From the line containing "of the queue." down to the line containing "reads as. (02_state_memory.md) -/" in the records below, reproduce every line exactly, ends included, and omit all others.

EXTRACTED ENTRIES Start Marker

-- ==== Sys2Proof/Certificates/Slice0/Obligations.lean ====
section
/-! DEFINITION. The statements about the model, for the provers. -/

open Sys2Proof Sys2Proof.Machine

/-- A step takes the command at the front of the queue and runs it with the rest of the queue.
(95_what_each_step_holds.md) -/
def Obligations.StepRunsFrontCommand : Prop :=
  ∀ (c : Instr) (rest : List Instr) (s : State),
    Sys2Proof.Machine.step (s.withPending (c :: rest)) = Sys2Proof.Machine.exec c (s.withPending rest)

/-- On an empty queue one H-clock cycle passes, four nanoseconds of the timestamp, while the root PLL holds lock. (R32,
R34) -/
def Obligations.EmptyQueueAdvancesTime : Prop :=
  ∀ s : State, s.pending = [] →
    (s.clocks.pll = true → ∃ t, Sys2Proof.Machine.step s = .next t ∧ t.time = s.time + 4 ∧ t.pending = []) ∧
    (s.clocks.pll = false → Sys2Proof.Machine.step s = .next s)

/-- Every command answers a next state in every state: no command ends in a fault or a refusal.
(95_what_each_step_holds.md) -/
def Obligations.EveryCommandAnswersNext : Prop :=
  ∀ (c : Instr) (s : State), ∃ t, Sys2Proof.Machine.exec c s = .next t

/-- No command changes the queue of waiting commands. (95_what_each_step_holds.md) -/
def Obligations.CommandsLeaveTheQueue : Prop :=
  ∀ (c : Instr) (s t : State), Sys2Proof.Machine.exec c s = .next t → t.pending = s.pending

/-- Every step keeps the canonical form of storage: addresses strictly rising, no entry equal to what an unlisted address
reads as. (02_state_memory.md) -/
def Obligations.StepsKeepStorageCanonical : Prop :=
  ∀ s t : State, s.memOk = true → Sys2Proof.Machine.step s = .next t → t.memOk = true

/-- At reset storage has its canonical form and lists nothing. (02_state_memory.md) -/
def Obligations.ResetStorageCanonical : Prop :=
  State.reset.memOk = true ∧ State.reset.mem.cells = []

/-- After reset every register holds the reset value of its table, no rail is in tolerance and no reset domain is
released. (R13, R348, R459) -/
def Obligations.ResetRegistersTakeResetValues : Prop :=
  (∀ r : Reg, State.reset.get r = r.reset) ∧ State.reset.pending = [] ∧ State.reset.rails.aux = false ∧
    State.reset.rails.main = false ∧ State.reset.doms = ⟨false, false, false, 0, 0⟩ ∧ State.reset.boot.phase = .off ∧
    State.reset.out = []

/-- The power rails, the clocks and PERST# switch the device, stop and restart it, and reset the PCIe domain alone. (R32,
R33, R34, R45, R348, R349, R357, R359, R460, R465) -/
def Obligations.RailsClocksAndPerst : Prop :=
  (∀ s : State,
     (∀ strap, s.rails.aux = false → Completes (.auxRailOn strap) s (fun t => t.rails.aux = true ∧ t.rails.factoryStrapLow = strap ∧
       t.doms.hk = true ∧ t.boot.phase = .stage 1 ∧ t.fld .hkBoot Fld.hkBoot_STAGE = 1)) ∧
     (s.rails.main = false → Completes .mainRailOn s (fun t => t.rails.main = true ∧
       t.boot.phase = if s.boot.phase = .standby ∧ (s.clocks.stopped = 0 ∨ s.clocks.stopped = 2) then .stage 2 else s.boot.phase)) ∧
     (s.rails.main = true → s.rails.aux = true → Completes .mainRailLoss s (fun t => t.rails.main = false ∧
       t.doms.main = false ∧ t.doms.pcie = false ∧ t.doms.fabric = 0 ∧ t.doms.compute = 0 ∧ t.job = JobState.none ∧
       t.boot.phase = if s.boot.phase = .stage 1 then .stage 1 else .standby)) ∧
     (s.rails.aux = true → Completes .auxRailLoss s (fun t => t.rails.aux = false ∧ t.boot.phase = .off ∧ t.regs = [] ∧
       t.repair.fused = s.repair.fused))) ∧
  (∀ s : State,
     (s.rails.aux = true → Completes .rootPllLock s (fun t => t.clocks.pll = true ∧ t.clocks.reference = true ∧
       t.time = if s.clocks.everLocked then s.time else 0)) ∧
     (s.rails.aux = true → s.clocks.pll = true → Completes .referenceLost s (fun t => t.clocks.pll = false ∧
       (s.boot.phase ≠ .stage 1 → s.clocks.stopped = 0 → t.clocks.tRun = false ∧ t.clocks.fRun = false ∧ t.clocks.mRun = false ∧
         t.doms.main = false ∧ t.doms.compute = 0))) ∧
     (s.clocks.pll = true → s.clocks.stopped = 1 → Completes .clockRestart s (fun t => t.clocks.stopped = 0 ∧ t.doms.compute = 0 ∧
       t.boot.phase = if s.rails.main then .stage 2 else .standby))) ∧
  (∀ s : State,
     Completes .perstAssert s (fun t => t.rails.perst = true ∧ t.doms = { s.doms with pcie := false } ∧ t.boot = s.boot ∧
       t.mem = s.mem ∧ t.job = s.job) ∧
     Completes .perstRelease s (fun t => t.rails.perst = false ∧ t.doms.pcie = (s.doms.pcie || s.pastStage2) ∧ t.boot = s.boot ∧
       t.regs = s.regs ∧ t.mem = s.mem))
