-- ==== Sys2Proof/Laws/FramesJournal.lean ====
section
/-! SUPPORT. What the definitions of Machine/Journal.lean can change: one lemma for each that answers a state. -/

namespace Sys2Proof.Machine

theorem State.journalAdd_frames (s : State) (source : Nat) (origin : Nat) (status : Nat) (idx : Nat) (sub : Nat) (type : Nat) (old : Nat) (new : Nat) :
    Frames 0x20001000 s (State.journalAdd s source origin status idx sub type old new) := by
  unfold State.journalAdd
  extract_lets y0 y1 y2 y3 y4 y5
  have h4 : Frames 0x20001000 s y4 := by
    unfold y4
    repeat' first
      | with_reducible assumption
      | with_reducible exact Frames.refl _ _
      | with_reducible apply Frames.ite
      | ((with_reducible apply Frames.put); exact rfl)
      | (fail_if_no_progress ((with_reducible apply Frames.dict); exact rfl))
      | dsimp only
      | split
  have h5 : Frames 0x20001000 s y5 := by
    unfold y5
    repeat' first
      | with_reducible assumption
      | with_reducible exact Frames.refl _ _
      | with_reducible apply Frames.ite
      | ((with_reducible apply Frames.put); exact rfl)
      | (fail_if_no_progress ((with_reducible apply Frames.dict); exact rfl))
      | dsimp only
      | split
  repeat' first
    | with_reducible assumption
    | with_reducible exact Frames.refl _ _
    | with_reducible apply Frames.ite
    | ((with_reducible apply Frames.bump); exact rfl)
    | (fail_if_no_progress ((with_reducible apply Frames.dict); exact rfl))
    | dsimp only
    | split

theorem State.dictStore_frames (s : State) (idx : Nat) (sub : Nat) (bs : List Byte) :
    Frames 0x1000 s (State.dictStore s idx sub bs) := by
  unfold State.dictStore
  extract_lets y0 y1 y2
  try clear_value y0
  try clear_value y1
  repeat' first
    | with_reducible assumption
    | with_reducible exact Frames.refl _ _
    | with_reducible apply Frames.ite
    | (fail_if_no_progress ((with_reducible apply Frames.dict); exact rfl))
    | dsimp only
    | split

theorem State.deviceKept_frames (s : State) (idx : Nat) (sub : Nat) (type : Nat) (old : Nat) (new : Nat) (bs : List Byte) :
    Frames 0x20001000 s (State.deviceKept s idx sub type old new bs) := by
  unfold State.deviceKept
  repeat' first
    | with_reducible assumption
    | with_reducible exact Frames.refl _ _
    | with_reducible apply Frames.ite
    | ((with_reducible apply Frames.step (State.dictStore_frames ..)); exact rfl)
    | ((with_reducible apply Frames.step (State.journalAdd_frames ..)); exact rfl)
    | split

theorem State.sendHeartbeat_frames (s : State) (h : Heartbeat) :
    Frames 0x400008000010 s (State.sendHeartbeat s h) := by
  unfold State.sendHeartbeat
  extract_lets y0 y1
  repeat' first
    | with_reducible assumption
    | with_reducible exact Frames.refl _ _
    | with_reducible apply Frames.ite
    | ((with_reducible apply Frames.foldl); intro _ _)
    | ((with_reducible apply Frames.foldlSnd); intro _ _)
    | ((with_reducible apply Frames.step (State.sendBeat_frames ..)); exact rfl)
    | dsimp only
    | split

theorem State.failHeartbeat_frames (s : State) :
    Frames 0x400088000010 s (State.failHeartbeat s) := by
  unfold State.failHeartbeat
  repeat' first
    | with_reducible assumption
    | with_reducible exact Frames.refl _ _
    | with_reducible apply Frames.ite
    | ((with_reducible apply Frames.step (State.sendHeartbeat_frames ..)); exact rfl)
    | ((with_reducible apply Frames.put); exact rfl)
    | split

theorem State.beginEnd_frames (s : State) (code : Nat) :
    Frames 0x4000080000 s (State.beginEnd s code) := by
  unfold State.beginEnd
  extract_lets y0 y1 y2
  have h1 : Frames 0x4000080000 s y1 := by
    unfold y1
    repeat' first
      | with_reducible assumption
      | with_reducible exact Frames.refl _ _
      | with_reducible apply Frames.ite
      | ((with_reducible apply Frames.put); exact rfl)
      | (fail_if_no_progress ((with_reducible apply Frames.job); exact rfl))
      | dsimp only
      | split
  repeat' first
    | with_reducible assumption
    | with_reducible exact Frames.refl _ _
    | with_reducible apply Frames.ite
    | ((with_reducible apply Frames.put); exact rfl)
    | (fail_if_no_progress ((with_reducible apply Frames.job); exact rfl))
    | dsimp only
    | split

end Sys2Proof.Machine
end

EXTRACTED ENTRIES End Marker

YOUR SOLUTION:
/-- A step takes the command at the front of the queue and runs it with the rest of the queue.
(95_what_each_step_holds.md) -/
def Obligations.StepRunsFrontCommand : Prop :=
  ∀ (c : Instr) (rest : List Instr) (s : State),
    Sys2Proof.Machine.step (s.withPending (c :: rest)) = Sys2Proof.Machine.exec c (s.withPending rest)

/-- On an empty queue one H-clock cycle passes, four nanoseconds of the timestamp, while the root PLL holds lock. (R32,
R34) -/
def Obligations.EmptyQueueAdvancesTime : Prop :=
  ∀ s : State, s.pending = [] →
    (s.clocks.pll = true → ∃ t, Sys2Proof.Machine.step s = .next t ∧ t.time = s.time + 4 ∧ t.pending = []) ∧
    (s.clocks.pll = false → Sys2Proof.Machine.step s = .next s)

/-- Every command answers a next state in every state: no command ends in a fault or a refusal.
(95_what_each_step_holds.md) -/
def Obligations.EveryCommandAnswersNext : Prop :=
  ∀ (c : Instr) (s : State), ∃ t, Sys2Proof.Machine.exec c s = .next t

/-- No command changes the queue of waiting commands. (95_what_each_step_holds.md) -/
def Obligations.CommandsLeaveTheQueue : Prop :=
  ∀ (c : Instr) (s t : State), Sys2Proof.Machine.exec c s = .next t → t.pending = s.pending

/-- Every step keeps the canonical form of storage: addresses strictly rising, no entry equal to what an unlisted address
reads as. (02_state_memory.md) -/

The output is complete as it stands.